Physics-R1, following the protocol above, is trained across three seeds. On PHYSOLYM-A, it advances the 8B open-source base by +18.3 percentage points (8.0 → 26.3, trailing Sonnet 4.5 frontier by 7.1 points), with similar lifts on other open-ended benchmarks (e.g., +15.7 pp on PhysReason). The result is stable across seeds, and analysis attributes improvement to three main error modes of the base model: failure to commit to final answers, over-reliance on unit/dimensional heuristics, and single-image panel fixation. The binary reward configuration consistently outperforms dense, physics-structured rewards on open-ended evaluation—demonstrating the inefficacy and even risk of reward shaping along surface-form axes in these domains.
Robustness and Reproducibility
The audit pipeline’s findings are robust to embedder and judge model choice (Spearman ρ=0.78 with OpenAI’s text-embedding-3-large; cross-judge agreement with GPT-4o supports claims of judge leniency being opposite to self-grading bias). The methodology, data, and scripts are released for independent re-audit or extension.

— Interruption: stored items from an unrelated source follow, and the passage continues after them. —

-- ==== Sys2Proof/Laws/Operands.lean ====
section
/-! SUPPORT. The small lemmas of the operand forms: bounds of the telegram codes, the modular subtraction, the packing of a
list of bits, and indices modulo N. -/

namespace Sys2Proof.Machine

theorem rawNat_le (raw : RawBits) (i : Nat) : rawNat raw i ≤ 1 := by
  unfold rawNat
  cases rawBit raw i <;> decide

theorem speedCode_lt (raw : RawBits) : speedCode raw < 16 := by
  have h10 := rawNat_le raw 10
  have h12 := rawNat_le raw 12
  have h14 := rawNat_le raw 14
  have h16 := rawNat_le raw 16
  unfold speedCode
  omega

theorem extCode_lt (raw : RawBits) : extCode raw < 16 := by
  have h11 := rawNat_le raw 11
  have h13 := rawNat_le raw 13
  have h15 := rawNat_le raw 15
  have h17 := rawNat_le raw 17
  unfold extCode
  omega

theorem addrByte_lt (raw : RawBits) : addrByte raw < 256 := by
  have h0 := rawNat_le raw 0
  have h1 := rawNat_le raw 1
  have h2 := rawNat_le raw 2
  have h3 := rawNat_le raw 3
  have h4 := rawNat_le raw 4
  have h5 := rawNat_le raw 5
  have h6 := rawNat_le raw 6
  have h7 := rawNat_le raw 7
  unfold addrByte
  omega

theorem tsSub_lt (t a b : Nat) : tsSub t a b < 2 ^ t := Nat.mod_lt _ (Nat.two_pow_pos t)

theorem nextIndex_lt {n : Nat} (i : Nat) (h : 0 < n) : nextIndex n i < n := Nat.mod_lt _ h

theorem prevIndex_lt {n : Nat} (i : Nat) (h : 0 < n) : prevIndex n i < n := Nat.mod_lt _ h

theorem slotIndex_lt {n : Nat} (i : Nat) (h : 0 < n) : slotIndex n i < n := Nat.mod_lt _ h

/-- With at least two slots, a slot is not its own predecessor. -/
theorem prevIndex_ne {n i : Nat} (h : 2 ≤ n) (hi : i < n) : prevIndex n i ≠ i := by
  unfold prevIndex
  intro heq
  rcases Nat.eq_zero_or_pos i with h0 | h0
  · subst h0
    rw [Nat.mod_eq_of_lt (by omega)] at heq
    omega
  · rw [show i + n - 1 = (i - 1) + n by omega, Nat.add_mod_right, Nat.mod_eq_of_lt (by omega)] at heq
    omega

/-- With at least two slots, the write pointer's advance moves it. -/
theorem nextIndex_ne {n i : Nat} (h : 2 ≤ n) (hi : i < n) : nextIndex n i ≠ i := by
  unfold nextIndex
  intro heq
  rcases Nat.lt_or_ge (i + 1) n with h1 | h1
  · rw [Nat.mod_eq_of_lt h1] at heq
    omega
  · rw [show i + 1 = n by omega, Nat.mod_self] at heq
    omega

theorem packNat_testBit (bits : List Bool) (i : Nat) : (packNat bits).testBit i = bits.getD i false := by
  induction bits generalizing i with
  | nil => simp [packNat]
  | cons b bs ih =>
    cases i with
    | zero => cases b <;> simp [packNat, Nat.testBit_zero]
    | succ k =>
      rw [packNat, Nat.testBit_succ, show (b.toNat + 2 * packNat bs) / 2 = packNat bs by
        cases b <;> simp
        omega, ih]
      simp

/-- Bit `RAW[i]` of a packed list is its entry `i`. -/
theorem packBits_getLsbD (bits : List Bool) (i : Nat) (h : i < 18) :
    (packBits bits).getLsbD i = bits.getD i false := by
  rw [packBits, BitVec.getLsbD_ofNat, packNat_testBit]
  simp [h]

end Sys2Proof.Machine
end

Implications and Future Directions
Theoretical and Practical Impact
This work exposes critical flaws in both published benchmark construction and claims of progress in physics-VLM capability, providing concrete repeatable methodology (three-stage audit, native-language gold, and hard novel open-ended eval) and high-quality artifacts that set a new standard for contamination robustness. The results serve as a direct warning that MCQ-centric or solo n-gram auditing regimes can no longer serve as reliable evaluation strategies, and leaderboard-based claims built atop them are methodologically suspect. The work also provides, via PHYSOLYM-A, a non-saturating held-out evaluation protocol—removing systematic overreporting of progress.

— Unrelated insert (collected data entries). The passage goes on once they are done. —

theorem slotGet_afterInvalid {s : State} {i : Nat} (b : Bool) (d : Derived) (hi : i < s.slots.length) (j : Nat) :
    slotGet (afterInvalid s i b d) j =
      if j = i then { slotGet s i with derived := d, state := .invalid } else slotGet s j :=
  slotGet_of_set rfl hi j

theorem slotGet_afterDecode {s : State} {i : Nat} (b : Bool) (raw : RawBits) (d : Derived) (hi : i < s.slots.length)
    (j : Nat) :
    slotGet (afterDecode s i b raw d) j =
      if j = i then { slotGet s i with derived := d, state := if confirmed s i raw then .validated else .decoded }
      else slotGet s j :=
  slotGet_of_set rfl hi j

/-- A slot step decodes the slot of the cursor and leaves the state of every other slot. -/
theorem transition_of_slotStep {s : State} {i : Nat} {b : Bool} (rest : List Agent) (turn : ConsumerTurn s)
    (hp : s.cphase = .pass i b) (hi : i < s.slots.length) (j : Nat) :
    Transition s (slotStepSpec { s with schedule := rest } i b) j := by
  have who : SlotTurn s (slotStepSpec { s with schedule := rest } i b) i := ⟨turn, b, hp, slotStepSpec_cphase _ i b⟩
  by_cases hr : (slotGet s i).state = .readyToDecode
  case neg =>
    rw [slotStepSpec_of_not_ready (s := { s with schedule := rest }) b hr]
    exact .stays rfl
  cases hd : decodeFails (slotGet s i).kind (slotGet s i).raw with
  | true =>
    rw [slotStepSpec_of_fails (s := { s with schedule := rest }) b hr hd] at who ⊢
    have hget (d : Derived) := slotGet_afterInvalid (s := { s with schedule := rest }) b d hi j
    by_cases hj : j = i
    · subst hj
      exact .invalid who hr (by rw [hget, if_pos rfl]) hd
    · exact .stays (by rw [hget, if_neg hj]; rfl)
  | false =>
    rw [slotStepSpec_of_not_fails (s := { s with schedule := rest }) b hr hd] at who ⊢
    have hget (raw : RawBits) (d : Derived) := slotGet_afterDecode (s := { s with schedule := rest }) b raw d hi j
    by_cases hj : j = i
    · subst hj
      cases hc : confirmed s j (slotGet s j).raw with
      | true => exact .validated who hr (by rw [hget, if_pos rfl]; exact if_pos hc) hd hc
      | false => exact .decoded who hr (by rw [hget, if_pos rfl]; exact if_neg (Bool.eq_false_iff.1 hc)) hd hc
    · exact .stays (by rw [hget, if_neg hj]; rfl)

theorem selectStep_of_some {s : State} {i : Nat} (h : firstValidated s = some i) :
    selectStep s = setLabel (setPhase .idle
      (respond (slotSet s i (toConsumed (slotGet s i))) (.pollSome (snapshot (slotGet s i))))) (some (.select .consumed)) := by
  rw [selectStep, h]

theorem selectStep_of_none {s : State} (h : firstValidated s = none) :
    selectStep s = setLabel (setPhase .idle (respond s .pollNone)) (some (.select .none)) := by
  rw [selectStep, h]

/-- The end of a pass takes the first Validated slot if the pass was POLL's, and no other. -/
theorem transition_of_endPass {s : State} {b : Bool} (rest : List Agent) (turn : ConsumerTurn s)
    (hp : s.cphase = .pass s.cfg.capacity b) (j : Nat) : Transition s (endPass b { s with schedule := rest }) j := by
  cases b with
  | false => exact .stays rfl
  | true =>
    cases hf : firstValidated s with
    | none =>
      rw [show endPass true { s with schedule := rest } = _ from selectStep_of_none hf]
      exact .stays rfl
    | some i =>
      obtain ⟨hi, hv, hfirst⟩ := firstValidated_some hf
      rw [show endPass true { s with schedule := rest } = _ from selectStep_of_some hf]
      have hget (k : Nat) : slotGet (slotSet s i (toConsumed (slotGet s i))) k = if k = i then _ else _ :=
        slotGet_of_set rfl hi k
      by_cases hj : j = i
      · subst hj
        exact .consumed turn hp rfl hv (congrArg Slot.state ((hget j).trans (if_pos rfl))) hfirst
      · exact .stays (congrArg Slot.state ((hget j).trans (if_neg hj)))

/-- An accepted EDGE changes the state of the write slot and of the next one, and any other EDGE of none. -/
theorem transition_of_edge {s : State} {a : Agent} {rest : List Agent} {ws : List Nat} {ts : Nat} (h : QueueInv s)
    (who : TookWord s (edgeStep ts (setPort { s with schedule := rest } a ws)) (.edge ts)) (j : Nat) :
    Transition s (edgeStep ts (setPort { s with schedule := rest } a ws)) j := by
  have hq : QueueInv (setPort { s with schedule := rest } a ws) := queueInv_kept.word a ws (queueInv_kept.turn rest h)
  rcases edgeStep_queue ts (setPort { s with schedule := rest } a ws) with ⟨hs, _⟩ | ⟨hl, _, hs⟩
  · exact .stays (by rw [slotGet_of_slots hs, slotGet_setPort]; rfl)
  · have hget := slotGet_enqueue (acceptedFrame (setPort { s with schedule := rest } a ws) ts) hq.wp_lt_length
      hq.next_lt_length j
    rw [← slotGet_of_slots hs] at hget
    simp only [setPort_cfg, setPort_wp, slotGet_setPort] at hget
    by_cases hj : j = nextIndex s.cfg.capacity s.wp
    · exact .takenOver ts ⟨who, hl⟩ (by rw [hget, if_pos hj]; rfl) hj
    · rw [if_neg hj] at hget
      by_cases hw : j = s.wp
      · exact .accepted ts ⟨who, hl⟩ (hw ▸ (h.capturing s.wp h.wp_lt).2 rfl) (by rw [hget, if_pos hw]; rfl) hw
      · exact .stays (by rw [hget, if_neg hw]; rfl)

/-- Settles O54: each agent's step by its own lemma. -/
theorem onlyTheListedTransitions : Obligations.OnlyTheListedTransitions := by
  intro s t hinv h
  rcases step_took h with ⟨_, rfl⟩ | ⟨rest, hn, _, hp⟩ | ⟨i, took⟩ | ⟨a, rest, w, ws, _, _, _, _, _, rfl⟩
  · exact .inl fun j _ => .stays rfl
  · have turn : ConsumerTurn s := ⟨rest, hn⟩
    rcases passStep_next (s := { s with schedule := rest }) hinv.queue.length_eq hp with
      ⟨_, rfl⟩ | ⟨_, rfl⟩ | ⟨i, b, hph, hi, rfl⟩ | ⟨i, b, hph, hi, rfl⟩
    · exact .inl fun j _ => .stays rfl
    · exact .inl fun j _ => .stays rfl
    · exact .inl fun j _ => transition_of_slotStep rest turn hph (hinv.queue.length_eq ▸ hi) j
    · obtain rfl : i = s.cfg.capacity := Nat.le_antisymm (hinv.cursor i b hph) hi
      exact .inl fun j _ => transition_of_endPass rest turn hph j
  · have took' := took
    obtain ⟨a, rest, w, ws, _, _, _, _, hd, he⟩ := took'
    rcases exec_request_cases (formatOf_decodeCmd hd) he with ⟨_, hs, _⟩ | ⟨ts, rfl, rfl⟩ | ⟨rfl, rfl⟩
    · exact .inl fun j _ => .stays (by rw [slotGet_of_slots hs, slotGet_setPort]; rfl)
    · exact .inl fun j _ => transition_of_edge hinv.queue took j
    · exact .inr ⟨took, fun j hj => slotGet_of_initial (by rw [resetRegisters_slots, setPort_cfg]) hj⟩
  · exact .inl fun j _ => .stays (by rw [slotGet_refuse, slotGet_setPort]; rfl)

end Sys2Proof.Machine

/-! PROOFS. The turns of the agents and the pass cursor (20_memory.md R51 to R53): what the step of a turn runs, what a request
does to the cursor and the responses, and that a pass leaves no slot to decode behind. -/

namespace Sys2Proof.Machine

/-! ### The agents' turns -/

theorem step_of_turn {s : State} {a : Agent} {rest : List Agent} (h : nextTurn s s.schedule = some (a, rest)) :
    step s = agentStep a { s with schedule := rest } := by
  rw [step, h]

theorem offered_of_not_held {s : State} {a : Agent} {w : Nat} {ws : List Nat} (hp : portOf s a = w :: ws)
    (hh : held s w = false) : offered s a = some (w, ws) := by
  simp [offered, hp, hh]

theorem offered_setSchedule (s : State) (rest : List Agent) (a : Agent) :
    offered { s with schedule := rest } a = offered s a := by
  cases a <;> rfl

theorem enabled_setSchedule (s : State) (sched : List Agent) (a : Agent) :
    enabled { s with schedule := sched } a = enabled s a := by
  rw [enabled, offered_setSchedule]
  rfl

/-- No agent moves exactly when none has a step. -/
theorem nextTurn_eq_none_iff {s : State} {sched : List Agent} :
    nextTurn s sched = none ↔ ∀ a, enabled s a = false := by
  induction sched with
  | nil =>
    constructor
    · intro h a
      rw [nextTurn, Option.map_eq_none_iff] at h
      unfold defaultTurn at h
      split_ifs at h with hreset hedge hconsumer
      cases a with
      | edge => exact Bool.eq_false_iff.2 hedge
      | consumer => exact Bool.eq_false_iff.2 hconsumer
      | reset => exact Bool.eq_false_iff.2 hreset
    · intro h
      simp [nextTurn, defaultTurn, h]
  | cons a as ih =>
    rw [nextTurn]
    split
    · next he => simpa using ⟨a, he⟩
    · exact ih

theorem enabled_consumer_of_pass {s : State} (h : s.cphase ≠ .idle) : enabled s .consumer = true := by
  simp [enabled, inPass, h]

theorem idle_of_nextTurn_eq_none {s : State} (h : nextTurn s s.schedule = none) : s.cphase = .idle := by
  by_contra hp
  exact absurd (enabled_consumer_of_pass hp) (Bool.eq_false_iff.1 (nextTurn_eq_none_iff.1 h .consumer))

/-- A turn that the CONSUMER has in a pass is a turn of the pass. -/
theorem passStep_of_consumerTurn {s t : State} (turn : ConsumerTurn s) (hp : s.cphase ≠ .idle) (h : step s = .next t) :
    ∃ rest, passStep { s with schedule := rest } = .next t := by
  obtain ⟨rest, hn⟩ := turn
  rw [step_of_turn hn, agentStep, if_pos ⟨rfl, by simpa [inPass] using hp⟩] at h
  exact ⟨rest, h⟩

theorem agentStep_of_word {s : State} {a : Agent} {w : Nat} {ws : List Nat} (hc : ¬(a = .consumer ∧ s.cphase ≠ .idle))
    (ho : offered s a = some (w, ws)) : agentStep a s = runWord w (setPort s a ws) := by
  rw [agentStep, if_neg (by simpa [inPass] using hc), ho]

/-- Settles O44: the agent's port offers the word, and the word is decoded and run. -/
theorem stepRunsTheRequestAtThePort : Obligations.StepRunsTheRequestAtThePort := by
  intro s a rest w ws i hn hc hp hh hd
  have hoffered : offered { s with schedule := rest } a = some (w, ws) := by
    rw [offered_setSchedule, offered_of_not_held hp hh]
  rw [step_of_turn hn, agentStep_of_word (s := { s with schedule := rest }) hc hoffered, runWord, setPort_cfg, hd]

/-- Settles O45: the CONSUMER's turn goes on with the pass, whose cursor names a slot to decode. -/
theorem stepRunsTheTelegramOfTheSlot : Obligations.StepRunsTheTelegramOfTheSlot := by
  intro s rest i b hn hp hi hr
  have hpass : inPass s = true := by simp [inPass, hp]
  rw [step_of_turn hn, agentStep, if_pos ⟨rfl, hpass⟩, passStep, hp]
  exact (if_pos hi).trans (if_pos hr)

/-- Settles O47: the schedule is not read to see whether an agent has a step, so its first agent with one moves. -/
theorem anyEnabledAgentMayMoveNext : Obligations.AnyEnabledAgentMayMoveNext := by
  intro s a rest h
  exact step_of_turn (nextTurn_cons rest ((enabled_setSchedule s (a :: rest) a).trans h))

Forward-Looking Considerations
Future work is explicitly outlined: MCQ-neutralization of open-ended benchmarks to orthogonalize format vs. novelty, embedding-model ablation, paraphrase- and translation-aware audit, further evaluation across more diverse VLM architectures, and SFT-scale ablations. The cross-lingual drift phenomenon is earmarked for targeted re-examination on low-resource-language-weak models, with the expectation that sign may invert depending on pretraining.
Conclusion
"Physics-R1" systematically reconstructs multimodal physics reasoning evaluation around rigorous decontamination, format-aware measurement, and careful artifact release. The evidence demonstrates that superficial data cleaning, translation reliance, and MCQ benchmarking are insufficient for trustworthy measurement. The released datasets, audit tools, and RL recipe enable the community to pursue genuinely novel, robust, and scientifically meaningful advances in visual physics reasoning evaluation for LLMs and VLMs.